Your goal ->
A single figure is required: the number of lines in the listing below containing the word "built".

::::

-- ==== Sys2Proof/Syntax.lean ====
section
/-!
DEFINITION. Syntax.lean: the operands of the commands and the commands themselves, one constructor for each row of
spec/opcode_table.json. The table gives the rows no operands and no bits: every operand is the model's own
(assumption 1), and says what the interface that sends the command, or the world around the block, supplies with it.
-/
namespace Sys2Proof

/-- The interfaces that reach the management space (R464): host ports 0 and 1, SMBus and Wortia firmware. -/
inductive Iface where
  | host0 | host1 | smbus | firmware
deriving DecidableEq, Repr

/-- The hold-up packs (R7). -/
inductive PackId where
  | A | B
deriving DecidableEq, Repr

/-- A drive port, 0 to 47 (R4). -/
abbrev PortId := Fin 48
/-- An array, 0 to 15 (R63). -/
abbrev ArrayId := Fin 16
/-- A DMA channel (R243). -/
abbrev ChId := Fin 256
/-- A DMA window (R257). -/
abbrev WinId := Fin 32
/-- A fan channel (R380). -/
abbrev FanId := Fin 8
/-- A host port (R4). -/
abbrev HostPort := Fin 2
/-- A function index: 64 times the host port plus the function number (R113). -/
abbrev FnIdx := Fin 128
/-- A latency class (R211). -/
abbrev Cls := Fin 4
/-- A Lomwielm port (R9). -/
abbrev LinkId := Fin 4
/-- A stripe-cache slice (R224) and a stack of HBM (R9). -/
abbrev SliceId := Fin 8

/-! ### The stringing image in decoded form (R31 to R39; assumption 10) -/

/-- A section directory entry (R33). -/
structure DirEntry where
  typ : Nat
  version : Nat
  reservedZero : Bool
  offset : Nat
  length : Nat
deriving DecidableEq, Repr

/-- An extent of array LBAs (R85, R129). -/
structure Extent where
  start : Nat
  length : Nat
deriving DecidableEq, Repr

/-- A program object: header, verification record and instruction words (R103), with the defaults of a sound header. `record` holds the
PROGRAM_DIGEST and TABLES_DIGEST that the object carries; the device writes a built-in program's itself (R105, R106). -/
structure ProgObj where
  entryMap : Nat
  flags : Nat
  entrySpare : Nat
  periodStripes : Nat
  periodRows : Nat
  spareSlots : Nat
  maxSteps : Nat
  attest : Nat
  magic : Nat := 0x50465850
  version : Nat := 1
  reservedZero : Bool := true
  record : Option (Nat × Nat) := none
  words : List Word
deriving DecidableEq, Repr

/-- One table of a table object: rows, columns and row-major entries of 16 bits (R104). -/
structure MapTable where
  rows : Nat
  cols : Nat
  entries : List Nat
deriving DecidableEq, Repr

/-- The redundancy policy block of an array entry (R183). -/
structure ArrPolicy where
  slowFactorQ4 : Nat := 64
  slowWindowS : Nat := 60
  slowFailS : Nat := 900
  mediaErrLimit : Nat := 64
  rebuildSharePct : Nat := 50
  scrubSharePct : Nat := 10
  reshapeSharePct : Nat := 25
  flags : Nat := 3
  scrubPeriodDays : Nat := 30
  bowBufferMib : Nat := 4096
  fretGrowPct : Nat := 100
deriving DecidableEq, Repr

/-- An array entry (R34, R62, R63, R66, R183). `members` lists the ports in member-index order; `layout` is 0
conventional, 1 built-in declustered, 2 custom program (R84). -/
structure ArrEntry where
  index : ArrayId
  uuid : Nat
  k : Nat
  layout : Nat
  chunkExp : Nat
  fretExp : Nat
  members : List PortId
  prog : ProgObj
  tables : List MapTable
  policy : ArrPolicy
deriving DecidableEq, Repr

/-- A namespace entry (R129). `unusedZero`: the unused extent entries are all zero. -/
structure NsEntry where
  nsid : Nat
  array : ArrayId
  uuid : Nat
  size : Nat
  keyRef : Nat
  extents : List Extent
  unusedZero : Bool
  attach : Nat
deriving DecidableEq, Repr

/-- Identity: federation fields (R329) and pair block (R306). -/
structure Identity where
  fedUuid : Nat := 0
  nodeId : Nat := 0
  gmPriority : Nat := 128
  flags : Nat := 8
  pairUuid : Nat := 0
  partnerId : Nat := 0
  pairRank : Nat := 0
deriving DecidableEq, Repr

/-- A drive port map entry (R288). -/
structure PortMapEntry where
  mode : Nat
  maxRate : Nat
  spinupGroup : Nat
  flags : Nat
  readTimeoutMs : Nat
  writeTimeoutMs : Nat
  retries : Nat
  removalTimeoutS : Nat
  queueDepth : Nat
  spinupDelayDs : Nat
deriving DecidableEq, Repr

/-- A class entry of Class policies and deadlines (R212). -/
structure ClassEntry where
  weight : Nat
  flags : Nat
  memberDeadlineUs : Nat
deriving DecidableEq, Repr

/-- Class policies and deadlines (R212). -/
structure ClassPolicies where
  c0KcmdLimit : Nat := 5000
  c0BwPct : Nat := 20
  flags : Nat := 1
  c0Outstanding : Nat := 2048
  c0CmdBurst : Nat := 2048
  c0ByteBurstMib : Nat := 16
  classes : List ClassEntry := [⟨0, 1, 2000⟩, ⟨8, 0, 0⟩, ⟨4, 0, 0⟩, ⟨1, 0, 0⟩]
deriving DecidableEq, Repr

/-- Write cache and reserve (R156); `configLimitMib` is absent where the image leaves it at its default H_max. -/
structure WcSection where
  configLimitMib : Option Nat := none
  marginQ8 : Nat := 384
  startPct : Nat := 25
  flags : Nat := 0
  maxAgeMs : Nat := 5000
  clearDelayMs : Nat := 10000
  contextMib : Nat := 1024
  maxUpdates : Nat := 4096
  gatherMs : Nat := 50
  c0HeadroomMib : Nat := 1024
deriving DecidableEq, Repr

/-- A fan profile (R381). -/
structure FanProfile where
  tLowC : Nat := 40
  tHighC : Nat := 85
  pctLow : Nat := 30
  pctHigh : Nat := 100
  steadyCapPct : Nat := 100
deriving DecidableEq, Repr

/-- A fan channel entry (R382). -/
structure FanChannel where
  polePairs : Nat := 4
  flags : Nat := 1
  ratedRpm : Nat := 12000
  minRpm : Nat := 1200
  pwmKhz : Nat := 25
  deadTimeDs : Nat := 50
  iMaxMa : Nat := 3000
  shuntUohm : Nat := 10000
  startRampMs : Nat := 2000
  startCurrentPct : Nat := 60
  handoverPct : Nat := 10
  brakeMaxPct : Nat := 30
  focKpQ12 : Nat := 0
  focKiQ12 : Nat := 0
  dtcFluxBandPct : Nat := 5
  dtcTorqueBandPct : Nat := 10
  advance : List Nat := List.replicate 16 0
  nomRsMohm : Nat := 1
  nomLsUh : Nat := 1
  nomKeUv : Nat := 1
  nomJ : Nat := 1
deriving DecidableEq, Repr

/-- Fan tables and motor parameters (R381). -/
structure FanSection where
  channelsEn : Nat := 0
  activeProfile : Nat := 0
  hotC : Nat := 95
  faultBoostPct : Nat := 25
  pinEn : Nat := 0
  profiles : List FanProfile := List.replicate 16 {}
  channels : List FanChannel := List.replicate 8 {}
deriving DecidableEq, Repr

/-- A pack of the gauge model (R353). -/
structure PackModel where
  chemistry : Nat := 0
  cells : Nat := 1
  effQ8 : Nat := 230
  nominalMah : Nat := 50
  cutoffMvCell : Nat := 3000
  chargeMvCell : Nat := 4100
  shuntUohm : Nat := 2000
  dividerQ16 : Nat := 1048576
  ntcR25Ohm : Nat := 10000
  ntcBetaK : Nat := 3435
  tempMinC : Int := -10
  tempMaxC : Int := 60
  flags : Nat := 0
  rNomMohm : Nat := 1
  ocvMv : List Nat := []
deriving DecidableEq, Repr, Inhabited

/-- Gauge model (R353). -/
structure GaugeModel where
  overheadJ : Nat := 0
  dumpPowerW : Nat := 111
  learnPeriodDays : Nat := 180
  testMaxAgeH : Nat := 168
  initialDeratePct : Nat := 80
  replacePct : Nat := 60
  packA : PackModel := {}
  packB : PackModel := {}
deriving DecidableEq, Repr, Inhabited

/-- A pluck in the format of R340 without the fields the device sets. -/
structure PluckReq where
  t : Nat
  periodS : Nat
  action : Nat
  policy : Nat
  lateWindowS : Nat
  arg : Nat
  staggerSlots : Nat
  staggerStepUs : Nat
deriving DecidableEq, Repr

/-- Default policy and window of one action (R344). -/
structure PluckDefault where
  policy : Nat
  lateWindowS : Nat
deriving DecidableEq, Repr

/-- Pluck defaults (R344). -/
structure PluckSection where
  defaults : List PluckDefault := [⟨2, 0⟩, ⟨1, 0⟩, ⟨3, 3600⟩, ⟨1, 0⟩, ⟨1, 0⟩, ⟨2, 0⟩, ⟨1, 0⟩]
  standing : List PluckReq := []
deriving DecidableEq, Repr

::::

Exercise answer ->
2